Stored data
def oq (q : Nat) (n : Nat) (l : List (Fld × Nat)) : State :=
  let s := mk ([(F.CASKET_QCFG_VALID q, 1), (F.CASKET_QSTAT_EMPTY q, b2n (n == 0)), (F.CASKET_QSTAT_COUNT q, n)] ++ l)
  { s with casket := { s.casket with queues := if n = 0 ∧ l = [] then [] else [(q, ⟨(List.range (min n 64)).map (fun k => ⟨BitVec.ofNat 64 k, qTag (BitVec.ofNat 64 k) (k == 3) false⟩), 0, 0, (List.range (n - 64)).map (fun k => ⟨BitVec.ofNat 64 (64 + k), qTag (BitVec.ofNat 64 (64 + k)) false false⟩), l.any (fun e => e.1 == F.CASKET_QSTAT_FLUSHING q && e.2 == 1)⟩)] } }
theorem witness_QWrite : (oq 2047 127 []).qValid 2047 = true ∧ ((oq 2047 127 []).queue 2047).full = false ∧ ((oq 2047 128 []).queue 2047).full = true ∧ ((oq 5 0 [(F.CASKET_QSTAT_FLUSHING 5, 1)]).queue 5).flushing = true ∧ (oq 5 0 [(F.CASKET_QSTAT_FLUSHING 5, 1)]).qValid 5 = true ∧
    ((oq 5 0 [(F.CASKET_QSTAT_FLUSHING 5, 1)]).queue 5).full = false ∧ ((oq 2047 127 []).queue 2047).flushing = false := by decide +kernel
theorem witness_QRead : (∃ w r, ((oq 5 70 []).queue 5).head = w :: r ∧ w.tag = qTag w.data (bit w.tag.toNat 0) (bit w.tag.toNat 1)) ∧ ((oq 5 70 []).queue 5).flushing = false ∧ parityOf (1 : BitVec 66).toNat 66 = true ∧ ((oq 5 0 []).queue 5).head = [] :=
  ⟨⟨⟨0, 0⟩, (List.range 63).map (fun k => ⟨BitVec.ofNat 64 (k + 1), qTag (BitVec.ofNat 64 (k + 1)) (k == 2) false⟩), by decide +kernel, by decide +kernel⟩, by decide +kernel, by decide, by decide +kernel⟩

def qd (op q : Nat) : BitVec 256 := desc [(0, 5), (1, op), (4, q)]
theorem witness_Qflush : queueDecode (qd 5 5) 5 = true ∧ queueDecode (qd 4 5) 4 = true ∧ (oq 5 70 []).programQueue 5 = true ∧ (oq 5 70 []).issues 0 (qd 5 5) = true ∧ (oq 5 70 []).qValid 5 = true := by decide +kernel
def qopenD (q mid base : Nat) : BitVec 256 := desc [(0, 5), (1, 3), (4, q), (8, mid), (0xC, base)]
def coreq (s : State) : State := { (s.wf (F.CORE_ID_ENABLED 0) 1).wf (F.CORE_ID_LOGICAL 0) 0 with front := (core0 []).front }
theorem witness_Qopen : controlHeader (qopenD 1791 0 0) 3 = true ∧ descZero (qopenD 1791 0 0) 0x10 32 = true ∧ (coreq State.reset).qopenBad 1791 0 0 = false ∧ (coreq State.reset).qopenBad 1792 0 0 = true ∧ (coreq State.reset).qopenBad 1791 1 65535 = true := by decide +kernel
def pushD (k : Nat) (last : Nat) : BitVec 256 := desc [(0, 5), (1, 2), (4, 5), (6, 3), (7, last), (8, 0), (0xC, k)]
def pushS : State := put (core0 (hnd 3 0x100 127 ++ [(F.CASKET_QCFG_VALID 5, 1), (F.CASKET_QSTAT_EMPTY 5, 1)])) (storeBase 0 + 0x400) ((List.range 64).map (fun k => k + 1))
theorem witness_Qpush : pushS.physOf 0 = some 0 ∧ controlHeader (pushD 64 1) 2 = true ∧ descZero (pushD 64 1) 0x10 32 = true ∧ pushS.programQueue 5 = true ∧ pushS.hWritten 0 3 = false ∧ pushS.hValid 0 3 = true ∧
    64 * 8 = pushS.hBytes 0 3 ∧ pushS.pushedOf 0 = 0 ∧ pushS.issues 0 (pushD 64 1) = true ∧ (pushS.queue 5).flushing = false ∧
    (pushS.touch 0 (pushS.hStart 0 3) 512 true).2 = true ∧ pushS.poisonedAt (pushS.hAddr 0 3 0) 512 = false ∧ pushS.queueWords 5 = [] := by decide +kernel

theorem witness_QpushFull : ((coreq (oq 5 128 [])).queue 5).full = true ∧ (coreq (oq 5 128 [])).pushedOf 0 < 64 ∧ (coreq State.reset).issues 0 (qopenD 1791 0 0) = true ∧
    descField (qopenD 1791 0 0) 0xC 4 < 2 ^ 24 := by decide +kernel
/-- A queue whose middle is two stripes, full to the brim. -/
def spillQ : State := mk [(F.CASKET_QCFG_VALID 5, 1), (F.CASKET_QSTAT_EMPTY 5, 1), (F.CASKET_QCFG_MID 5, 2), (F.CASKET_QBASE_STRIPE 5, 4), (F.CASKET_SPILL_BASE, 100)]

/-- A ring entry of the given fields. -/
def ent (l : List (Nat × Nat)) : BitVec 512 := BitVec.ofNat 512 (flds l)
/-- A module whose rings run: supply, DMA allowed, ring 3 of 16 entries with HEAD 15 and TAIL 3. -/
def ring (l : List (Fld × Nat)) : State :=
  let s := mk ([(F.HOSTIF_CTRL_DMA_EN, 1), (F.HOSTIF_STATUS_NEGOTIATED, 1), (F.FRONT_Q_CFG_EN 3, 1), (F.FRONT_Q_CFG_LOG2_SIZE 3, 4), (F.FRONT_Q_HEAD_INDEX 3, 15), (F.FRONT_Q_TAIL_INDEX 3, 3), (F.FRONT_STATUS_STEP, stepRun)] ++ l)
  { s with pcie := { s.pcie with busMaster := true }, power := { s.power with dies := [0] }, front := { s.front with graphStore := 65536 } }
theorem witness_Doorbell : bits (15 : Word).toNat 0 16 < (ring []).ringSize 3 ∧ (ring []).ringSize 3 ≤ bits (16 : Word).toNat 0 16 := by decide +kernel

theorem witness_CmdNop : (ring []).mayAccept 3 (ent []) = true ∧ entOpcode (ent []) = 0 ∧ (ring []).entryOk (ent []) = true := by decide +kernel
def cpl (s : State) (q : Nat) (e : BitVec 512) (st g v o : Nat) : Completion := ⟨q, e, st, 0, s.rf F.CHAIN_STEP_STEP, g, v, o, 0⟩
theorem witness_CmdReserved : (ring []).mayAccept 3 (ent [(0, 7)]) = true ∧ (ring []).entryOk (ent [(0, 7)]) = false := by decide +kernel
def sigE : BitVec 512 := ent [(0, 6), (0x10, 65535), (0x14, 5)]
theorem witness_CmdSignal : (ring []).mayAccept 3 sigE = true ∧ entOpcode sigE = 6 ∧ (ring []).entryOk sigE = true ∧ entryField sigE 0x10 4 = 65535 := by decide +kernel
def seE : BitVec 512 := ent [(0, 5), (0x10, 4095), (0x14, 9)]
theorem witness_StepEnd : (ring []).front.armed = none ∧ (ring []).mayAccept 3 seE = true ∧ entOpcode seE = 5 ∧ (ring []).entryOk seE = true := by decide +kernel

/-- A graph image of n tasks on core 0, each an entry of one descriptor, at n descriptors. -/
def img (n : Nat) : List Byte :=
  let h := [(0, 0x0100), (2, 0x0100), (4, n), (0x10, 64), (0x18, 64 + 32 * n), (0x1C, 1), (0x20, 96 + 32 * n)]
  let body := (List.range n).flatMap (fun i => msg 32 [(0, 1), (2, i), (8, 1)]) ++ msg 32 [(0, 5)]
  let h := h ++ [(0x38, crc32c body)]
  msg 64 (h ++ [(0x3C, crc32c (msg 60 h))]) ++ body
def loadE (n : Nat) : BitVec 512 := ent [(0, 2), (0x10, 4095), (0x18, 0x1000), (0x20, n)]
theorem witness_GraphLoad : (ring []).mayAccept 3 (loadE 128) = true ∧ entOpcode (loadE 128) = 2 ∧ (ring []).entryOk (loadE 128) = true ∧ entGraph (loadE 128) = 4095 ∧
    firstBad ((ring []).imageChecks (img 1) (entryField (loadE 128) 0x20 4) true) = none ∧ (ring []).storeUsed + entryField (loadE 128) 0x20 4 ≤ (ring []).front.graphStore ∧
    (ring []).flag (F.FRONT_GRAPH_STATE_VALID 4095) = false ∧ firstBad ((ring []).imageChecks (img 1) 127 true) = some (4, 0x20) := by decide +kernel
def withGraph (s : State) : State := { (s.wf (F.FRONT_GRAPH_STATE_VALID 4095) 1).wf (F.FRONT_GRAPH_STATE_CURRENT 4095) 7 with front := { s.front with graphs := [(4095, ⟨[⟨7, 1, img 2⟩], 7⟩)] } }
def patch : List Byte :=
  let body := msg 16 [(0, 64 + 32 + 2), (4, 1), (8, 3)]
  let h := [(0, 0x0100), (2, 0x0100), (4, 2), (0x20, 80), (0x38, crc32c body)]
  msg 64 (h ++ [(0x3C, crc32c (msg 60 h))]) ++ body
def patchE : BitVec 512 := ent [(0, 3), (0x10, 4095), (0x18, 0x1000), (0x20, 80)]
def patched : List Byte := (img 2).take 98 ++ [3] ++ (img 2).drop 99
theorem witness_GraphPatch : (withGraph (ring [])).mayAccept 3 patchE = true ∧ entOpcode patchE = 3 ∧ (withGraph (ring [])).entryOk patchE = true ∧
    (withGraph (ring [])).flag (F.FRONT_GRAPH_STATE_VALID 4095) = true ∧ ((withGraph (ring [])).graph 4095).versions.find? (fun v => v.num == (withGraph (ring [])).rf (F.FRONT_GRAPH_STATE_CURRENT 4095)) = some ⟨7, 1, img 2⟩ ∧
    firstBad (patchChecks patch (img 2) (entryField patchE 0x20 4)) = none ∧ (applyPatch patch.length patch 0x40 (img 2)).toOption = some patched ∧
    firstBad ((withGraph (ring [])).imageChecks patched patched.length false) = none ∧ (withGraph (ring [])).storeUsed + patched.length ≤ (withGraph (ring [])).front.graphStore := by decide +kernel
def freeE : BitVec 512 := ent [(0, 4), (0x10, 4095)]
theorem witness_GraphFree : (withGraph (ring [])).mayAccept 3 freeE = true ∧ entOpcode freeE = 4 ∧ (withGraph (ring [])).entryOk freeE = true := by decide +kernel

* _GOAL OF THE EXERCISE_: Of all the entries above, retype exactly the lines from the line with "theorem witness_QpushFull : ((coreq" to the line with "the brim. -/", both included, and no others.

* _RESPONSE TO THIS TASK_:
theorem witness_QpushFull : ((coreq (oq 5 128 [])).queue 5).full = true ∧ (coreq (oq 5 128 [])).pushedOf 0 < 64 ∧ (coreq State.reset).issues 0 (qopenD 1791 0 0) = true ∧
    descField (qopenD 1791 0 0) 0xC 4 < 2 ^ 24 := by decide +kernel
/-- A queue whose middle is two stripes, full to the brim. -/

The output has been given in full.